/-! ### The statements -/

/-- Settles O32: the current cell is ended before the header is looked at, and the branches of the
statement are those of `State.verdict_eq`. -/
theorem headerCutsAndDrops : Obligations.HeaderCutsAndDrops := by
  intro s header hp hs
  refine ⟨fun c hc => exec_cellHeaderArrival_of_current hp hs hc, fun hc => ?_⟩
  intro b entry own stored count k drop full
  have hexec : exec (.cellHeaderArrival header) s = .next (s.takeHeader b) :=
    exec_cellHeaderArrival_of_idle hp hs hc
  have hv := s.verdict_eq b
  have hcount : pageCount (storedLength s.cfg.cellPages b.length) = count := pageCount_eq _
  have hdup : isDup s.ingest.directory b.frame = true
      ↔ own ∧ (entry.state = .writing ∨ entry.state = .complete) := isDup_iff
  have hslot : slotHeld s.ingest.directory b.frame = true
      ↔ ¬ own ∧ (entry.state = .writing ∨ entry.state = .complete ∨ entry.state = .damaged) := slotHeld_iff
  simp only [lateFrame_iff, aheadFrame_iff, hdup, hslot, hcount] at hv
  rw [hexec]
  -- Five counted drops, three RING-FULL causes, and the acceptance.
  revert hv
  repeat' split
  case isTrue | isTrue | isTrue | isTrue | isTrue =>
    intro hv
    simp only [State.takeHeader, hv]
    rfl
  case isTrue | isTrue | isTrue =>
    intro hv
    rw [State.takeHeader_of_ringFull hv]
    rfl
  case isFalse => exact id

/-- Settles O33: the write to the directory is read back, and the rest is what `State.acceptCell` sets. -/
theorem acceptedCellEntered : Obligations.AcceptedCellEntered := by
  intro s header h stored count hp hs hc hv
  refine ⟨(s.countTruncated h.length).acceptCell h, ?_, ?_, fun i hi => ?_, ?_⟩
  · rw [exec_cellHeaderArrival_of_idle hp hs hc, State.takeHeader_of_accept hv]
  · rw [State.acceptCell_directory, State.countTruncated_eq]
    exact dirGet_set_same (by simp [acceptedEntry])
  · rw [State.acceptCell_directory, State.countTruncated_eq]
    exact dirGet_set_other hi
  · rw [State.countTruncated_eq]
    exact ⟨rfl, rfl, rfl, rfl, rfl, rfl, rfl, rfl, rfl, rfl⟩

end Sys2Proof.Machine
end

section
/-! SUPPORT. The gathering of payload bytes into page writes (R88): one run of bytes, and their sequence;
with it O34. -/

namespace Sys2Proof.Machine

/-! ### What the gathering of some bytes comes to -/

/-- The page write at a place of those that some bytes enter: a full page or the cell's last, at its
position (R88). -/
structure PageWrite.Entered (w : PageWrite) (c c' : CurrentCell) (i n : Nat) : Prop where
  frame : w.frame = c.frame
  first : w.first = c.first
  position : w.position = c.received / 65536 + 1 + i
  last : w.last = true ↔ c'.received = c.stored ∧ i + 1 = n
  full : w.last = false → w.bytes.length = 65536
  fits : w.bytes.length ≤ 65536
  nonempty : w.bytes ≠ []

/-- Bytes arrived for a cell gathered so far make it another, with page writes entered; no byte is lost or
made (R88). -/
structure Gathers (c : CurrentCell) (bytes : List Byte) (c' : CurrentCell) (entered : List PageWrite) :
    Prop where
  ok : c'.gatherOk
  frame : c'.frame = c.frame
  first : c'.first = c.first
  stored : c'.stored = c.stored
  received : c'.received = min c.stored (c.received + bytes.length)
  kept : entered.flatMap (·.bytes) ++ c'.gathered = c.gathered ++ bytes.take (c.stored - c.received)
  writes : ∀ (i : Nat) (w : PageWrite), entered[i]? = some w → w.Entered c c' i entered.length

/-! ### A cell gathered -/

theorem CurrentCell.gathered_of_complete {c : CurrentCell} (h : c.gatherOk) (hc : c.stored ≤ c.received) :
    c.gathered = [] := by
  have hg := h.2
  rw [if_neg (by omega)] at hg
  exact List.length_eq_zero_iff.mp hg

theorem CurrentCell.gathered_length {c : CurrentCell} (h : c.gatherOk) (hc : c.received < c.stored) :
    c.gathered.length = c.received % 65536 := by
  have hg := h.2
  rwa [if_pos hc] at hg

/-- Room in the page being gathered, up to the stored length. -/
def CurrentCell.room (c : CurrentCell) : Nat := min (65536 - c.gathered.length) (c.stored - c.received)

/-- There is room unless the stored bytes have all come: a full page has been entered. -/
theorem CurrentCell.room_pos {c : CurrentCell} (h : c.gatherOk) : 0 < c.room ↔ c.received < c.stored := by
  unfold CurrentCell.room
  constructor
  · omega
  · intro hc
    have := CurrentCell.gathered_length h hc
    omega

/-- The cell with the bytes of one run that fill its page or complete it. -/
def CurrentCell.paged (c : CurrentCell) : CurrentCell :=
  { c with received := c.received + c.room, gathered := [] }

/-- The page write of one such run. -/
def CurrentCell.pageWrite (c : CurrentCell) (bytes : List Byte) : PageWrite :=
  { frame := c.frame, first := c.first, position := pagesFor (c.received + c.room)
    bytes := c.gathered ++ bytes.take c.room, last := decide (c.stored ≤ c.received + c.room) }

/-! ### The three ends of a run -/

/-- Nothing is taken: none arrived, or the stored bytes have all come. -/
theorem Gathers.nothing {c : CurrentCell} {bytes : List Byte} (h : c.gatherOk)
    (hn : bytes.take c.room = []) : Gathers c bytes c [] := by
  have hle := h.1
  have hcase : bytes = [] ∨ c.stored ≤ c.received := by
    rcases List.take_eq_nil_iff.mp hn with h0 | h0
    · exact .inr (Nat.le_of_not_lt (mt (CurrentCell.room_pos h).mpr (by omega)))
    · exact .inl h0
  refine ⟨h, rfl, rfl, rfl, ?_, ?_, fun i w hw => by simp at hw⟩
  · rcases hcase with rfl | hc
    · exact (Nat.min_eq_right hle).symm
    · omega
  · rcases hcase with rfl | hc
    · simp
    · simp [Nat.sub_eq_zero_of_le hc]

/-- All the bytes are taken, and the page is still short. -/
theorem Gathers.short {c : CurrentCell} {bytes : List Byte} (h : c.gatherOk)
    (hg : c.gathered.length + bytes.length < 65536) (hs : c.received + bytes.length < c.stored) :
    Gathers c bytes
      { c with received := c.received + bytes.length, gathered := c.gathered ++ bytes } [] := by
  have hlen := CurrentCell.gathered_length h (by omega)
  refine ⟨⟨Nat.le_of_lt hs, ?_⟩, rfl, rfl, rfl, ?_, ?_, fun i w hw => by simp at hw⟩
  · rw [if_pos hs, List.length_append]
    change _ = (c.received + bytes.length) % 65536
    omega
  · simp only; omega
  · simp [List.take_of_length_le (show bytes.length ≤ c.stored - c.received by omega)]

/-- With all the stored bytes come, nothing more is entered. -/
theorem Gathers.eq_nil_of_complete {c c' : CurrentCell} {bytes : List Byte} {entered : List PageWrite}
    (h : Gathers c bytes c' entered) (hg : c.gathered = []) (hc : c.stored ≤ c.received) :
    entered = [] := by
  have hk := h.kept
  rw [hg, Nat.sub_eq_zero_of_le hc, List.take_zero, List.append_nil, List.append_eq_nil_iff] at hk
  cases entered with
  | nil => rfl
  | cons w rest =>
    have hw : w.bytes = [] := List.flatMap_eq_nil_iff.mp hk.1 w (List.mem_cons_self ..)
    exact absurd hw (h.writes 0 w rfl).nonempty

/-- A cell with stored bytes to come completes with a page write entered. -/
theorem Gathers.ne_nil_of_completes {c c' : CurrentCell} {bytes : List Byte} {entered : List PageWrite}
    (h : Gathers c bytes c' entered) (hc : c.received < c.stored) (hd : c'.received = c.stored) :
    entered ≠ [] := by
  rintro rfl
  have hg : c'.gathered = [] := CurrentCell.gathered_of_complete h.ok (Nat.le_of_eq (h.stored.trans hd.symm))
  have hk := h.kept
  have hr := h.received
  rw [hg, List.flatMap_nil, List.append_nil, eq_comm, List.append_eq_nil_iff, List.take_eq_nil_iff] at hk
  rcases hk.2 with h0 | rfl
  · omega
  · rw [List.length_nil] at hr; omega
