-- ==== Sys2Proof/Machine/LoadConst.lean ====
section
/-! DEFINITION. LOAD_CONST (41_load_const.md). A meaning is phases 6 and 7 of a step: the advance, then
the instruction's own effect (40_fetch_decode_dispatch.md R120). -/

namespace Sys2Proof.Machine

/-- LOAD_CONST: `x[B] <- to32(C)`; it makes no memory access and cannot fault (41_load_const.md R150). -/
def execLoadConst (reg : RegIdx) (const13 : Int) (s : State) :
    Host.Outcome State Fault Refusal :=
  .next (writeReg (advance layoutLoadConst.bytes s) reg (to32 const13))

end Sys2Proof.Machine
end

▬▬▬

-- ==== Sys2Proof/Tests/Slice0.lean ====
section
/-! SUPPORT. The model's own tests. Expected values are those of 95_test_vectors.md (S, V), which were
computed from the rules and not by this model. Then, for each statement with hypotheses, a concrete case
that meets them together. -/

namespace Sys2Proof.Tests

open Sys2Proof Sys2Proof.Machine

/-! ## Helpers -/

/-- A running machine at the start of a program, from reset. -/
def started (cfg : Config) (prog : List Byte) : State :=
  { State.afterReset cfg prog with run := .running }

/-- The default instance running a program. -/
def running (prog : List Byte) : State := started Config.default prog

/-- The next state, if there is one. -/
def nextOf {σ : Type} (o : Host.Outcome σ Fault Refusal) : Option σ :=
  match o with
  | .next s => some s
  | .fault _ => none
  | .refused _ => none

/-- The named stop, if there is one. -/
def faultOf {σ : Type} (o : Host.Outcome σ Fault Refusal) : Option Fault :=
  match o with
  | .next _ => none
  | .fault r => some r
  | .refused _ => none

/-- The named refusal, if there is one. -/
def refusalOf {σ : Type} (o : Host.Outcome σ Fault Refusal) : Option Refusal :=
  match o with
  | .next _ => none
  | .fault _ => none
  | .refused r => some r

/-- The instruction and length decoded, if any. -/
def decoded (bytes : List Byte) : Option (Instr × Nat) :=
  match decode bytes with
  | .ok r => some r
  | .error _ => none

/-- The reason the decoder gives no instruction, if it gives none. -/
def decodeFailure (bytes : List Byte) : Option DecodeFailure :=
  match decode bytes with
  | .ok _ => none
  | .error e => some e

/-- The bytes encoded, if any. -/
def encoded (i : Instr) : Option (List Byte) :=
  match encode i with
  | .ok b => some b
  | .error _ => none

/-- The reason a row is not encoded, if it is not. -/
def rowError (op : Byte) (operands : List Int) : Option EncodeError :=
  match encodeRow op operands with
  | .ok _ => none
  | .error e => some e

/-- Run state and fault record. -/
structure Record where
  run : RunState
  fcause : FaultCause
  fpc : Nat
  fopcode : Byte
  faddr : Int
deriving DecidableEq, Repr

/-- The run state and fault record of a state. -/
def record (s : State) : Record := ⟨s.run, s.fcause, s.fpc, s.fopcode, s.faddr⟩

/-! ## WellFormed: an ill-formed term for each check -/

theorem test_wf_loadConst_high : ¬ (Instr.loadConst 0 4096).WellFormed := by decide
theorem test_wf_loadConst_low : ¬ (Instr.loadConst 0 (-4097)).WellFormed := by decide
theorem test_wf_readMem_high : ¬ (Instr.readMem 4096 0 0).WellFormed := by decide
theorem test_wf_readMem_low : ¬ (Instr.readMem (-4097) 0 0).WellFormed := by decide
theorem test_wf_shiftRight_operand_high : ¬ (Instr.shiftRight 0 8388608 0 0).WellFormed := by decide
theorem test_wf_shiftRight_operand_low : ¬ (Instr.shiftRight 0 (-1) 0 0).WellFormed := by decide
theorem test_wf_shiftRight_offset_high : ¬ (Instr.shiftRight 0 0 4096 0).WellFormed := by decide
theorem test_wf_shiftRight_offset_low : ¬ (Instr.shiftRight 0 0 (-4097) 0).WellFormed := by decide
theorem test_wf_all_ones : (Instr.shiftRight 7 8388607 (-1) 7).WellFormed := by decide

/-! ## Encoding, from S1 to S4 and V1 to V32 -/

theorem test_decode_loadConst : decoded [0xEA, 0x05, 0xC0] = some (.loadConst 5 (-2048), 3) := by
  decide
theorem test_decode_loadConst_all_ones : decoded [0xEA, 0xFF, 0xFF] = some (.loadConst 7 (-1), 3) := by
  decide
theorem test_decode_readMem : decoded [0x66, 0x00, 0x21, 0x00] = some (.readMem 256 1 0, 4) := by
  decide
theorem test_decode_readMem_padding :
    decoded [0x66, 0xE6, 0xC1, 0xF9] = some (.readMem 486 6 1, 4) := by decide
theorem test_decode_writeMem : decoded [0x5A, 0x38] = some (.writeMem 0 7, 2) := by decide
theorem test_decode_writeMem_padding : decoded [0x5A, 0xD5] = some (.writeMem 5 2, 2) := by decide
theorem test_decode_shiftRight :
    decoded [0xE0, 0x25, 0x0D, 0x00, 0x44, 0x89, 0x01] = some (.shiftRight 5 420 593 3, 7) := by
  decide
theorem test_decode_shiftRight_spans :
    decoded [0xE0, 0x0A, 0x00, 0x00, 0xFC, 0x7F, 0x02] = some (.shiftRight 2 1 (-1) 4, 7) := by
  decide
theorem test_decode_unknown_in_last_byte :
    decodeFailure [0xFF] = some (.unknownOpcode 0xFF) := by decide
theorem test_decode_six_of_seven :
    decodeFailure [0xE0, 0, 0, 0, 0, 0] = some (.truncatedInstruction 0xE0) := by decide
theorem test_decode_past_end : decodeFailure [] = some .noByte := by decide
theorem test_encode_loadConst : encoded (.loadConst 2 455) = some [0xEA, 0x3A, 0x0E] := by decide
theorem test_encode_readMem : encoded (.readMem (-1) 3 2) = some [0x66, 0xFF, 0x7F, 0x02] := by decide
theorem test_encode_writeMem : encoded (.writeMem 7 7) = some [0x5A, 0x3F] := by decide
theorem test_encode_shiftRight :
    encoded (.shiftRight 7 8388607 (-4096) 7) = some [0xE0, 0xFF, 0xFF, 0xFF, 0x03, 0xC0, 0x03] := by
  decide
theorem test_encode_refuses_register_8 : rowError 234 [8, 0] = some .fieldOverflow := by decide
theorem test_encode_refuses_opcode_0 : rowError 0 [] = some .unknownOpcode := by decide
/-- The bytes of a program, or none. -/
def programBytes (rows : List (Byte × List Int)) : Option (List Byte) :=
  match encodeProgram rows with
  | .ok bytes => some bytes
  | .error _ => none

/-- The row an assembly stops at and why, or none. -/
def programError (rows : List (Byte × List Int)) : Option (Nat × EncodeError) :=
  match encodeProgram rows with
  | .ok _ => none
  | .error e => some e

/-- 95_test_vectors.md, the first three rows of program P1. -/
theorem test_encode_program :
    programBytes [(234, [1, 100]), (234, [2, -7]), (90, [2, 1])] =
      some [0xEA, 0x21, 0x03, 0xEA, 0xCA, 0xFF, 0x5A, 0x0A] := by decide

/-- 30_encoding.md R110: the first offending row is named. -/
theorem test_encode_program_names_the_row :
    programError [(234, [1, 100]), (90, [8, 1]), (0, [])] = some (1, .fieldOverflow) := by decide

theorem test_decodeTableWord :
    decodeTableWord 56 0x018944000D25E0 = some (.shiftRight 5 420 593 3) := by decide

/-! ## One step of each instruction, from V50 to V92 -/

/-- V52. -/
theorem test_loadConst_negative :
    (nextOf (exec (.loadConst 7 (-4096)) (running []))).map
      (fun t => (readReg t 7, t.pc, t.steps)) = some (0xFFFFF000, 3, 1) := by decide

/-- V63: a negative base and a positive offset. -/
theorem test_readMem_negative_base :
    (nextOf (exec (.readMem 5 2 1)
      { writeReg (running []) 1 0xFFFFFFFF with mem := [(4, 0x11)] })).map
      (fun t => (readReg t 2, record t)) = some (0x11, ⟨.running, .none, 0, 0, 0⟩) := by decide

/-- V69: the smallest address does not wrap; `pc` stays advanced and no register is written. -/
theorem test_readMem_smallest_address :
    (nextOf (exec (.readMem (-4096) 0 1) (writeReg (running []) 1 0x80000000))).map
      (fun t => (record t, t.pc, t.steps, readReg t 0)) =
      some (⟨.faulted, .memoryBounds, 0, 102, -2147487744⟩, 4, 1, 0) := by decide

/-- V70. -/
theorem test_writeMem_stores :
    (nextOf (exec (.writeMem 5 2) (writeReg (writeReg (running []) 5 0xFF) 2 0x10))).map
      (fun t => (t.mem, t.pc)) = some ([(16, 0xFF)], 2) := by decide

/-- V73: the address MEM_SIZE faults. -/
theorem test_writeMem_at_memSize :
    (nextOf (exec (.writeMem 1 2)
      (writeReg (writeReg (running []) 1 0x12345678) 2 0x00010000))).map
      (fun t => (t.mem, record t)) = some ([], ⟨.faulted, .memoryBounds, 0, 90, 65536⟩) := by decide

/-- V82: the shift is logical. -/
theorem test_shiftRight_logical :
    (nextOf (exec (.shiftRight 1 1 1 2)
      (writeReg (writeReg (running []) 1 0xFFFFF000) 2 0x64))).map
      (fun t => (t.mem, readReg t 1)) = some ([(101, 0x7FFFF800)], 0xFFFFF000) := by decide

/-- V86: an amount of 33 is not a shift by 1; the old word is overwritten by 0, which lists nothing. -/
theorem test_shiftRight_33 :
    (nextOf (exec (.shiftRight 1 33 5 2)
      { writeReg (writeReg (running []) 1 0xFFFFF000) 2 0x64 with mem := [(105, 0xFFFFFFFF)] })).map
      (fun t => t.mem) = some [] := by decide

▬▬▬

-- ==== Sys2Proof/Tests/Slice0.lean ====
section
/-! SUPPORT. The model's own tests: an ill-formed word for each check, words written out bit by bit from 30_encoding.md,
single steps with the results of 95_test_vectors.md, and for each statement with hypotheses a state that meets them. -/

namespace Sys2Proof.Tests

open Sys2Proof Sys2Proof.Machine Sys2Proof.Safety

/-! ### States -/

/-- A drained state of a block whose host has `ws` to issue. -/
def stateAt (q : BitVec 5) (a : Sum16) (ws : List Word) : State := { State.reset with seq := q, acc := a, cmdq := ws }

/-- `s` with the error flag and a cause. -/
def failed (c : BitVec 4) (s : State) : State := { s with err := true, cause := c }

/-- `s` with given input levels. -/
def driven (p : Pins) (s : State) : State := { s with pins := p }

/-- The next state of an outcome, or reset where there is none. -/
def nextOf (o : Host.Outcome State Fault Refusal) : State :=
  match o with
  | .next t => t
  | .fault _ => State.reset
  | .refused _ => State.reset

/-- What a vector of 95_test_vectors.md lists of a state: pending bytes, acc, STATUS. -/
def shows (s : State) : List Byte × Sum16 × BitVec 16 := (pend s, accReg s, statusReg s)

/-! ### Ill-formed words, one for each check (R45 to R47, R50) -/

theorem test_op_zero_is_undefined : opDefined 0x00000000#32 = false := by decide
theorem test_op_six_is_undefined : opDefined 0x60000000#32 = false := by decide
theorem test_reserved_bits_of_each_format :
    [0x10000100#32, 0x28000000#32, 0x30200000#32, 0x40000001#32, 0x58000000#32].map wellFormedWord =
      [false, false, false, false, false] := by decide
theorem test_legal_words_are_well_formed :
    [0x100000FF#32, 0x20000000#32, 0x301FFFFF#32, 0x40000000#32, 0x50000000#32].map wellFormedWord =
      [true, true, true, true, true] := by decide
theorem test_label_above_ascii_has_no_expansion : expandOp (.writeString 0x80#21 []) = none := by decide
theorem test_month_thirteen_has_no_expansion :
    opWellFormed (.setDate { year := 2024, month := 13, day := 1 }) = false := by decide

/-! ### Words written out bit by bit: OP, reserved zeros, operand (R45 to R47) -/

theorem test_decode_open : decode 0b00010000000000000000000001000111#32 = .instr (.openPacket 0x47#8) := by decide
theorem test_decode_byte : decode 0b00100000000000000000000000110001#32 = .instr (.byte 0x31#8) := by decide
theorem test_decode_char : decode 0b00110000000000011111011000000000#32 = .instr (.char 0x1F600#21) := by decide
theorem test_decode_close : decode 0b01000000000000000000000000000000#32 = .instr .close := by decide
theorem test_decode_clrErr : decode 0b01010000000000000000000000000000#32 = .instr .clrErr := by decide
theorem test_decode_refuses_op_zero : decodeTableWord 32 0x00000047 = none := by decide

▬▬▬

Your instructions: Go through the listing above and locate each line that holds the word "gathering". Copy those lines.

Worked solution:
/-! SUPPORT. The gathering of payload bytes into page writes (R88): one run of bytes, and their sequence;
/-! ### What the gathering of some bytes comes to -/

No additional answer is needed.